Gemstone Weight

Have you ever wondered why two gemstones of apparently equal size vary in weight?

Diamonds, which are all made of the single element carbon, have the same specific gravity or density. However, unlike diamonds, colored stones are a mixture of elements in varying combinations. Since all elements vary in atomic weight, so do gemstones.

Generally, when dealing with diamonds, it is not necessary to mention millimeter sizes. A one carat round brilliant, for example, will always be cut within certain tolerances and will generally be around 6-6.1 millimeters in diameter. However, a round gemstone weighing one carat may range from 5 to 8 millimeters, depending on the density or specific gravity of the stone.

When ordering castings for colored gems, it is always important to designate the exact millimeter needed. A round one carat CZ may only be 5.5 millimeters in diameter and will be somewhat undersized for a ring that is designed for a round diamond weighing one carat. If you try to mount a one carat fire opal in the same casting, it will probably be too large and in most cases cannot be made to fit.

So while many castings or semi-mounts may state that they fit a one carat stone, they are referring to a diamond, the “king of gems.” All other stones need specific measurements for whatever shape they may take.

The second reason that colored gems need to be measured deals with the cut. Many gemstones are cut to maximize yield or weight from the rough particularly expensive gems like ruby or emerald. When considering a casting for a colored stone, it is always a good idea to consider the depth of the stone as well as its width and length, or in the case of a round gem, the diameter.

Some stones are also cut more deeply to intensify the color a very common feature, for example, of tanzanite. When dealing with a gemstone, it is always advisable to bring the stone to your jeweler and ask for suggestions. A knowledgeable jeweler can help guide you through the selection process when ordering from a catalogue or, if you prefer, help design a ring that incorporates your personal preferences.

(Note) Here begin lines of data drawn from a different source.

-- ==== Sys2Proof/Machine/Dispatch.lean ====
section
/-! DEFINITION. One arm for each row of the opcode table. -/

namespace Sys2Proof.Machine

def exec (i : Instr) (s : State) : Host.Outcome State Fault Refusal :=
  match i with
  | .stat sel hl trk => Sys2Proof.Machine.execStat sel hl trk s
  | .read drv trk len => Sys2Proof.Machine.execRead drv trk len s
  | .writ drv trk len => Sys2Proof.Machine.execWrit drv trk len s
  | .statResp map => Sys2Proof.Machine.execStatResp map s
  | .writRdy r => Sys2Proof.Machine.execWritRdy r s
  | .wsta o => Sys2Proof.Machine.execWsta o s
  | .track bytes => Sys2Proof.Machine.execTrack bytes s
  | .data payload k => Sys2Proof.Machine.execData payload k s

end Sys2Proof.Machine
end

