-- ==== Sys2Proof/Laws/State.lean ====
section
/-! SUPPORT. One lemma for each field of the state under each named update, true by definition, and the fields a store
answer leaves alone. -/

namespace Sys2Proof.Machine

/-! ## raiseDiag -/

@[simp] theorem raiseDiag_params (c : Diag) (s : State) : (raiseDiag c s).params = s.params := rfl
@[simp] theorem raiseDiag_engState (c : Diag) (s : State) : (raiseDiag c s).engState = s.engState := rfl
@[simp] theorem raiseDiag_fbCnt (c : Diag) (s : State) : (raiseDiag c s).fbCnt = s.fbCnt := rfl
@[simp] theorem raiseDiag_fb (c : Diag) (s : State) : (raiseDiag c s).fb = s.fb := rfl
@[simp] theorem raiseDiag_tbCnt (c : Diag) (s : State) : (raiseDiag c s).tbCnt = s.tbCnt := rfl
@[simp] theorem raiseDiag_tb (c : Diag) (s : State) : (raiseDiag c s).tb = s.tb := rfl
@[simp] theorem raiseDiag_cmdDrv (c : Diag) (s : State) : (raiseDiag c s).cmdDrv = s.cmdDrv := rfl
@[simp] theorem raiseDiag_cmdTrk (c : Diag) (s : State) : (raiseDiag c s).cmdTrk = s.cmdTrk := rfl
@[simp] theorem raiseDiag_cmdLen (c : Diag) (s : State) : (raiseDiag c s).cmdLen = s.cmdLen := rfl
@[simp] theorem raiseDiag_dt (c : Diag) (s : State) : (raiseDiag c s).dt = s.dt := rfl
@[simp] theorem raiseDiag_statCnt (c : Diag) (s : State) : (raiseDiag c s).statCnt = s.statCnt := rfl
@[simp] theorem raiseDiag_readCnt (c : Diag) (s : State) : (raiseDiag c s).readCnt = s.readCnt := rfl
@[simp] theorem raiseDiag_writCnt (c : Diag) (s : State) : (raiseDiag c s).writCnt = s.writCnt := rfl
@[simp] theorem raiseDiag_errCnt (c : Diag) (s : State) : (raiseDiag c s).errCnt = ctrInc s.params s.errCnt := rfl
@[simp] theorem raiseDiag_lastErr (c : Diag) (s : State) : (raiseDiag c s).lastErr = diagCode c := rfl
@[simp] theorem raiseDiag_opPend (c : Diag) (s : State) : (raiseDiag c s).opPend = s.opPend := rfl
@[simp] theorem raiseDiag_rx (c : Diag) (s : State) : (raiseDiag c s).rx = s.rx := rfl
@[simp] theorem raiseDiag_tx (c : Diag) (s : State) : (raiseDiag c s).tx = s.tx := rfl
@[simp] theorem raiseDiag_linkOpen (c : Diag) (s : State) : (raiseDiag c s).linkOpen = s.linkOpen := rfl
@[simp] theorem raiseDiag_files (c : Diag) (s : State) : (raiseDiag c s).files = s.files := rfl
@[simp] theorem raiseDiag_storePos (c : Diag) (s : State) : (raiseDiag c s).storePos = s.storePos := rfl
@[simp] theorem raiseDiag_draws (c : Diag) (s : State) : (raiseDiag c s).draws = s.draws := rfl
@[simp] theorem raiseDiag_drawCnt (c : Diag) (s : State) : (raiseDiag c s).drawCnt = s.drawCnt := rfl
@[simp] theorem raiseDiag_statusOut (c : Diag) (s : State) : (raiseDiag c s).statusOut = s.statusOut := rfl
@[simp] theorem raiseDiag_turns (c : Diag) (s : State) : (raiseDiag c s).turns = s.turns := rfl

/-! ## finish -/

@[simp] theorem finish_params (s : State) : (finish s).params = s.params := rfl
@[simp] theorem finish_engState (s : State) : (finish s).engState = .awaitFrame := rfl
@[simp] theorem finish_fbCnt (s : State) : (finish s).fbCnt = 0 := rfl
@[simp] theorem finish_fb (s : State) : (finish s).fb = s.fb := rfl
@[simp] theorem finish_tbCnt (s : State) : (finish s).tbCnt = s.tbCnt := rfl
@[simp] theorem finish_tb (s : State) : (finish s).tb = s.tb := rfl
@[simp] theorem finish_cmdDrv (s : State) : (finish s).cmdDrv = s.cmdDrv := rfl
@[simp] theorem finish_cmdTrk (s : State) : (finish s).cmdTrk = s.cmdTrk := rfl
@[simp] theorem finish_cmdLen (s : State) : (finish s).cmdLen = s.cmdLen := rfl
@[simp] theorem finish_dt (s : State) : (finish s).dt = s.dt := rfl
@[simp] theorem finish_statCnt (s : State) : (finish s).statCnt = s.statCnt := rfl
@[simp] theorem finish_readCnt (s : State) : (finish s).readCnt = s.readCnt := rfl
@[simp] theorem finish_writCnt (s : State) : (finish s).writCnt = s.writCnt := rfl
@[simp] theorem finish_errCnt (s : State) : (finish s).errCnt = s.errCnt := rfl
@[simp] theorem finish_lastErr (s : State) : (finish s).lastErr = s.lastErr := rfl
@[simp] theorem finish_opPend (s : State) : (finish s).opPend = s.opPend := rfl
@[simp] theorem finish_rx (s : State) : (finish s).rx = s.rx := rfl
@[simp] theorem finish_tx (s : State) : (finish s).tx = s.tx := rfl
@[simp] theorem finish_linkOpen (s : State) : (finish s).linkOpen = s.linkOpen := rfl
@[simp] theorem finish_files (s : State) : (finish s).files = s.files := rfl
@[simp] theorem finish_storePos (s : State) : (finish s).storePos = s.storePos := rfl
@[simp] theorem finish_draws (s : State) : (finish s).draws = s.draws := rfl
@[simp] theorem finish_drawCnt (s : State) : (finish s).drawCnt = s.drawCnt := rfl
@[simp] theorem finish_statusOut (s : State) : (finish s).statusOut = s.statusOut := rfl
@[simp] theorem finish_turns (s : State) : (finish s).turns = s.turns := rfl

Another point worth noting is that gemstones are small. While inches and feet do well around the house, most gems are measured to a tenth of a millimeter. This is very important when considering certain styles of settings that allow very little “wiggle” room for the stone. Although the English system of measurements feels more natural, with a little effort you can also master the metric system, which is the language of all jewelers and gemologists.